Take the concept of a basic income as a measure of that truth. Yesterday we noted how the idea of some kind of baseline income could be of great help to the marginalized. Many progressives are shocked when they discover that libertarian economist Milton Friedman threw his support behind early efforts of what was then called a “Guaranteed Annual Income,” but which he preferred to label a “negative income tax.” From across the political and economic spectrums came support. Left-learning economists like James Tobin and John Kenneth Galbraith got behind Friedman.
It was Martin Luther King Jr. a few years previous who brought the basic income concept to more popular attention in his book Where to Go From Here: Chaos or Community?
“I am now convinced that the simplest approach will prove to be the most effective – the solution to poverty is to abolish it directly by a now widely discussed measure: the guaranteed income.”
Even in 1972, as George McGovern challenged Richard Nixon for the presidency, one of his key proposals was the implementation of a more generous basic income. Nixon won and the initiative was lost, at least for a time.
It seems to have been around forever, but it is only in recent years in Canada that it has come to the fore as the nation deals with the complexity and incessant growth of poverty itself. Former senator and Mulroney Chief of Staff Hugh Segal has pushed the concept for two decades, acquiring along the way some key support. In frustrating fashion, however, it languished interminably in that spot between good intentions and decisive action.
The Great Recession of just a few years ago created significant fallout in everything from shrinking government resources and unemployment to general distemper among the citizenry. Poverty itself was quickly being vaulted to the front of the line when it came to policy matters. People began talking about the urgent need for a housing strategy for the homeless and more effective poverty reduction initiatives in Canadian communities. Increased talk moved through political circles about other nations that had practiced various forms of basic income for decades and there was an openness to explore such options within the Canadian context.

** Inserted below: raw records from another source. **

-- ==== Sys2Proof/Syntax.lean ====
section
/-! DEFINITION. The commands of the PQ64: one constructor for each row of the table of operations and events, with
the operands that come from outside the block (a requester, an address, a value, the levels at the pins, a
measured quantity, a moment). -/

namespace Sys2Proof

/-- Who makes a register access (R8, R13): an engine by its number, a DMA channel, or the host with a role
(0 none, 1 observer, 2 maintainer, 3 commissioner) and its source address. -/
inductive Who where
  | eng (e : Nat)
  | dma (ch : Nat)
  | host (role : Nat) (src : Nat)
deriving DecidableEq, Repr

/-- What a slice measures in one slot (R91, R92, R99): the input, without the slice's corrections, in nV in the voltage ranges and in
pA in the current range, and the voltage of the selected reference in µV. -/
structure Sample where
  level : Int := 0
  vref : Nat := 4096000
deriving DecidableEq, Repr


/-- One conversion result of the analogue path: the 16-bit code as a signed number and the marks of R100. -/
structure Conv where
  code : Int := 0
  ovr : Bool := false
  sus : Bool := false
deriving DecidableEq, Repr

/-- A frame-memory burst request (R54): requester, first byte address, length in bytes, write data (a read has
none), and the cycle of the request. -/
structure BurstReq where
  req : Nat := 0
  addr : Nat := 0
  len : Nat := 0
  write : Bool := false
  data : List Byte := []
  at_ : Nat := 0
  state : Bool := false
  alt : Nat := 0
deriving DecidableEq, Repr


/-- What the latch phase of a frame samples and meets (R35, R73, R80, R99, R107, R218): the 96 raw terminal samples, the six supply
and six terminal voltages in µV as their slice measures them (and the overlapping spare), the voltage of the internal
reference in µV, references inside their windows, AVS in current limit, encoder amplitudes, the SP's safety input levels (RAW), pair node levels, captures of
the SP that differ from the port's, frame-memory upsets, and the banks whose scrubber is served. -/
structure FrameIn where
  raw : Nat := 0
  osv : List Int := []
  tv : List Int := []
  osvAlt : List Int := []
  tvAlt : List Int := []
  vint : Nat := 4096000
  refIn : List Bool := []
  avsLim : Bool := false
  amp : List Nat := []
  si : Nat := 0
  hsNode : Nat := 0
  lsNode : Nat := 0
  sosMv : Nat := 24000
  spCap : List (Nat × Nat) := []
  upsets : List (Nat × Nat) := []
  served : List Bool := []
  lf : Nat := 24000
  apDur : Nat := 0
deriving DecidableEq, Repr


/-- A frame as a CAN controller receives it (R308, R314). -/
structure CanFrame where
  ide : Bool := false
  id : Nat := 0
  dlc : Nat := 0
  fdf : Bool := false
  esi : Bool := false
  remote : Bool := false
  data : List Byte := []
deriving DecidableEq, Repr


/-- The calibration of one delay line (R122): its group and number, its largest tap deviation in ps, and its 32 tap delays in ps. -/
structure LineCal where
  g : Nat := 0
  i : Nat := 0
  err : Int := 0
  taps : List Nat := []
deriving DecidableEq, Repr


/-- What powering up the field domain meets (R102, R122, R417): ms from the end of step 1 to the first tick, corrections of the
slices' calibration (offset in LSB, gain in 0.01 %), calibrations of delay lines (ideal where not listed), slots that fail their check, checks in a
row up to the first tick that found the internal reference inside its window (R99), and whether PRESENT is high: no carrier, so no Key, is
fitted (R465). -/
structure StartIn where
  ms : Nat := 0
  refRun : Nat := 0
  slices : List (Int × Int) := []
  lines : List LineCal := []
  bad : List Nat := []
  noKey : Bool := false
deriving DecidableEq, Repr

/-- A level at a pin: the cycle at which it takes effect and the cycles for which it stood (R107, R121). -/
structure Pulse where
  at_ : Nat := 0
  len : Nat := 0
deriving DecidableEq, Repr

And now it seems that time itself has created a ready audience for the concept of a basic income in Canada itself. It was slow in coming, but now that it has arrived, Warhol’s observation that things won’t change unless we change them ourselves seems achievable. Canadians themselves are increasingly impatient over the poverty situation in the nation, and especially the growing gap between the rich and poor. The idea of a basic income is emerging again, only this time to a more willing audience. Breaking ground and instilling a willingness to move forward on the concept may have taken decades, but those years weren’t wasted or lost. They accomplished their work and prepared us for something not only innovative, but perhaps revolutionary.